» **Description of the task**
Report every line from the following entries that contains the string "toNat".

» **Materials provided**
/-- SAMPLE_COMPLETE: the sample-complete instant (R24): port block and sample event of every engine of the axis; the result
is due at M_n under HALF where the sample completes in the first half, else at the next B_n (R23, R43). -/
def execSampleComplete (n : AxId) (adc : AdcSet) (s : State) : Out :=
  .next (
    match (s.ax n).sample with
    | none => s
    | some r =>
      if s.tick < r.done then s else
      let s := (s.foldOffset n).countLow n (s.sensed n r adc)
      let x := s.ax n
      let seq := x.seq + 1
      let p := s.axPeriod n
      let m := r.bTick + p / 2
      let taker := match s.axisEngine n with
        | some e => if s.engState e == .running && decide ((s.eng e).runFrom ≤ s.tick) then some e else none
        | none => none
      let early := (s.bnk n.bank).half && s.axMode n != 2 && decide (r.done < m)
      let due : DueSample := { seq := seq, frame := r.frame, at_ := if early then some m else none, eng := taker }
      let blk := s.adcBlock n r adc
      let s : State := { s with free := s.free + 6 }
      let s := s.setAx n { x with seq := seq, sample := none, due := x.due ++ [due] }
      let vms := BitVec.ofNat 16 (adc.vms.toNat * 8)
      forAll ((s.axisViewers n).filter fun e => decide ((s.eng e).runFrom ≤ s.tick)) (fun s e =>
        s.raiseFor n e .sample 0 fun q =>
          { q with seq := seq, frame := r.frame, dt := s.dt, adc := blk, pos := r.pos, angle := r.angle, vms := vms }) s)

/-! ## Release (R22 to R43, R161 to R175) -/

/-- A released word holds a reserved code (R163). -/
def LatchVals.reserved (v : LatchVals) : Bool :=
  v.mode.extractLsb' 15 17 != 0 ||
    (v.mode.extractLsb' 9 2 == 0 && [Leg.u, .v, .w].any fun l => decide (4 ≤ v.legCode l))

/-- R26: how a commit stands to release instant `t`. -/
def State.inTime (s : State) (c : Commit) (t : Nat) : Bool :=
  if c.at_ + 3 ≤ t then true else if c.at_ + 2 ≤ t then Config.freeBool s.free else false

/-- Values released at `t`: they govern from the next tick (R28); legs that leave OFF are charged (R175). -/
def State.releaseVals (s : State) (n : AxId) (v : LatchVals) (t : Nat) : State :=
  let x := s.ax n
  let entered := decide (x.entryTick < t)
  let s := s.setAx n { x with released := v, prevReleased := if x.relTick = t then x.prevReleased else x.released, relTick := t,
                              imposed := x.imposed || entered, startOff := x.startOff && !entered }
  let s := if v.reserved then s.setBit Fld.AX_PSTAT_MODE_BAD n.val true else s
  (s.driveLegs n t).refreshAxis n

/-- An applied commit ends the run of misses and clears the DLMISS demand (R40, R186). -/
def State.applied (s : State) (n : AxId) : State :=
  let s := s.setAx n { s.ax n with misses := 0 }
  if (s.ax n).demands.dlmiss then s.withDemands n 1 fun d => { d with dlmiss := false } else s

/-- The arbiter's own commit of an arbiter stop (R439): six-step at a duty that falls by 1 per DECEL_MS; at 0, or without a
valid Hall code, ENG_LOSS. None where no arbiter stop runs. -/
def State.arbiterCommit (s : State) (n : AxId) (t : Nat) : Option State :=
  match (s.failover n).arbStop with
  | none => none
  | some (duty, start) =>
    let full := 4 * s.axPeriod n
    let ms := Nat.max 1 (s.fld Fld.AX_STOPCFG_DECEL_MS n.val)
    let fall := full * (t - start) / (ms * 250000)
    if duty ≤ fall || !(s.ax n).hallValid then some (s.raiseEngLoss n).refreshFo
    else
      let old := (s.ax n).released
      let v : LatchVals := { cu := BitVec.ofNat 32 (duty - fall), cv := 0, cw := 0,
                             mode := 0x200 ||| (old.mode &&& 0x800) }
      some ((s.releaseVals n v t).applied n)

/-- A deadline miss at `t` (R39, R41, R42): counters, record, fault event, and the double-miss demand unless the window of
R42 holds it back. A miss in the very tick at which the 3 periods end raises the demand where FAILOVER_WINDOW_END comes before it
(log entry 116). -/
def State.deadlineMiss (s : State) (n : AxId) (frame : BitVec 32) (t : Nat) : State :=
  let s := s.countSat Fld.AX_DLMISS_MISS_CNT n.val
  let s := s.setBit Fld.AX_DLMISS_MISS_SEEN n.val true
  let s := s.event (s.axisOwner n) 0x0001 n.val (s.fld Fld.AX_DLMISS_MISS_CNT n.val) (leBytes 4 frame.toNat)
  let x := s.ax n
  let k := x.misses + 1
  let s := s.setAx n { x with misses := k }
  let s := (s.releaseVals n x.released t).faultEvent n 2
  let f := s.failover n
  let raise := if f.failedAt.isSome then (match f.winEnd with | some w => decide (w < t) | none => true) else decide (2 ≤ k)
  if !raise then s else
  let s := s.withDemands n 2 fun d => { d with dlmiss := true }
  s.setBit Fld.AX_DLMISS_DOUBLE n.val true

/-- The heartbeat of the engine that took the due sample (R429): missing for HB_N release instants, the engine is stopped with
HEARTBEAT (R91) and declared failed. -/
def State.heartbeat (s : State) (n : AxId) (d : DueSample) : State :=
  match d.eng with
  | none => s
  | some e =>
    let y := s.eng e
    if s.engState e ≠ .running || y.declared || !(y.axis == n || y.guest == some n) then s else
    let beat := if y.guest = some n then y.hbGuest else y.hbSeq
    if beat = some d.seq then s.setAx n { s.ax n with hbMiss := 0 }
    else
      let k := (s.ax n).hbMiss + 1
      if k > s.fld Fld.GLB_FO_CFG_HB_N then
        ((s.setAx n { s.ax n with hbMiss := 0 }).engineFault e .heartbeat y.pc).declare e
      else s.setAx n { s.ax n with hbMiss := k }

/-- The tick of the release instant at which a sample is due, if it has come (R43). -/
def Axis.dueAt (x : Axis) (d : DueSample) : Option Nat :=
  match d.at_ with
  | some t => some t
  | none => x.nextB.map (·.1)

/-- The engines of the axis get the release event (Table 6 of 02_engines.md); `f` is the axis frame in which the instant lies
(R154). -/
def State.releaseEvents (s : State) (n : AxId) (f : BitVec 32) : State :=
  forAll (s.axisViewers n) (fun s e => s.raiseFor n e .release 0 fun q => { q with frame := f, dt := s.dt }) s

/-- One release instant `t`, in axis frame `f`, with the sample `d` due (R26, R27, R39 to R43). -/
def State.release (s : State) (n : AxId) (d : DueSample) (t : Nat) (f : BitVec 32) : State :=
  let x := s.ax n
  let ready := x.commits.filter fun c => s.inTime c t
  let late := x.commits.filter fun c => !s.inTime c t
  let good := ready.filter fun c => c.tag == d.seq
  let bad := ready.length - good.length
  let s : State := { s with free := s.free + 1 }
  let s := s.setAx n { x with commits := late, due := x.due.filter fun e => decide (e ≠ d) }
  let s := s.setFld Fld.AX_DLMISS_LATE_DISCARD n.val (Nat.min 255 (s.fld Fld.AX_DLMISS_LATE_DISCARD n.val + bad))
  let s := s.heartbeat n d
  let s := match s.arbiterCommit n t with
    | some s' => s'
    | none =>
      match good.getLast? with
      | some c => ((s.releaseVals n c.vals t).applied n).takeoverDone n c.eng d.frame
      | none => s.deadlineMiss n d.frame t
  (s.restartTimer n t).releaseEvents n f

/-- RELEASE_INSTANT: the release instant of the oldest sample whose result is due. At a B_n the FB writes come first (R125). -/
def execReleaseInstant (n : AxId) (s : State) : Out :=
  .next (
    match (s.ax n).due with
    | [] => s
    | d :: _ =>
      match d.at_ with
      | some t => if s.tick < t then s else s.release n d t (s.ax n).frameNo
      | none =>
        match (s.ax n).nextB with
        | some (t, f) => if s.tick < t then s else (s.fbAtAxis n t).release n d t f
        | none => s)

/-! ## The frame boundary -/

/-- The samples whose result is due by B_n at `t` are released, oldest first (R43). -/
def State.releaseAll (s : State) (n : AxId) (t : Nat) (f : BitVec 32) : State :=
  forAll ((s.ax n).due.filter fun d => decide (d.at_.getD t ≤ t)) (fun s d => s.release n d (d.at_.getD t) f) s

/-- B_n at tick `t` of frame `f` (R125 step 1, R154): FB writes and preload, the releases due there, the ends of cuts, state
changes in the order of R145, the offset conversion, the host event, and the queue. -/
def State.axisFrame (s : State) (n : AxId) (t : Nat) (f : BitVec 32) (codes : OfsCodes) : State :=
  let s := (s.foldOffset n).fbAtAxis n t
  let s := s.takePreload t n
  let s := s.setAx n { s.ax n with nextB := none, frameTick := t, frameNo := f, framed := true }
  let s := s.releaseAll n t f
  let s := ((s.endCuts n).drainBucket n).countHigh n
  let s := ((((s.takeSafe n).takeIdent n).takeAbsent n).endStop n t).takeStop n t
  let s := s.leaveOff n
  let y := s.ax n
  let s := if s.axState n = .idle ∧ y.entryTick < t ∧ !s.bit Fld.AX_MOTCFG_VIRT n.val
    then s.setAx n { y with ofsPend := some codes } else s
  let s := if s.currentLoopFrame n f then forAll (s.axisViewers n) State.newPeriod s else s
  let s := if s.currentLoopFrame n f && s.mailWaits n then s.hostEvents n else s
  let s := if s.positionLoopFrame n f then s.advanceQueue n else s
  s.refreshAxis n

/-- FRAME_BOUNDARY: the next unshifted boundary of a running bank, or the B_n that belongs to one. -/
def execFrameBoundary (at_ : FrameAt) (s : State) : Out :=
  .next (
    match at_ with
    | .bank b =>
      let x := s.bnk b
      match x.carrier with
      | .running => if s.tick < x.frameTick + x.period then s else s.bankFrame b (x.frameTick + x.period) (x.frameNo + 1)
      | _ => s
    | .axis n codes =>
      match (s.ax n).nextB with
      | some (t, f) => if s.tick < t then s else s.axisFrame n t f codes
      | none => s)

end Sys2Proof.Machine
end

» **Exercise answer**
      let vms := BitVec.ofNat 16 (adc.vms.toNat * 8)
  let s := s.event (s.axisOwner n) 0x0001 n.val (s.fld Fld.AX_DLMISS_MISS_CNT n.val) (leBytes 4 frame.toNat)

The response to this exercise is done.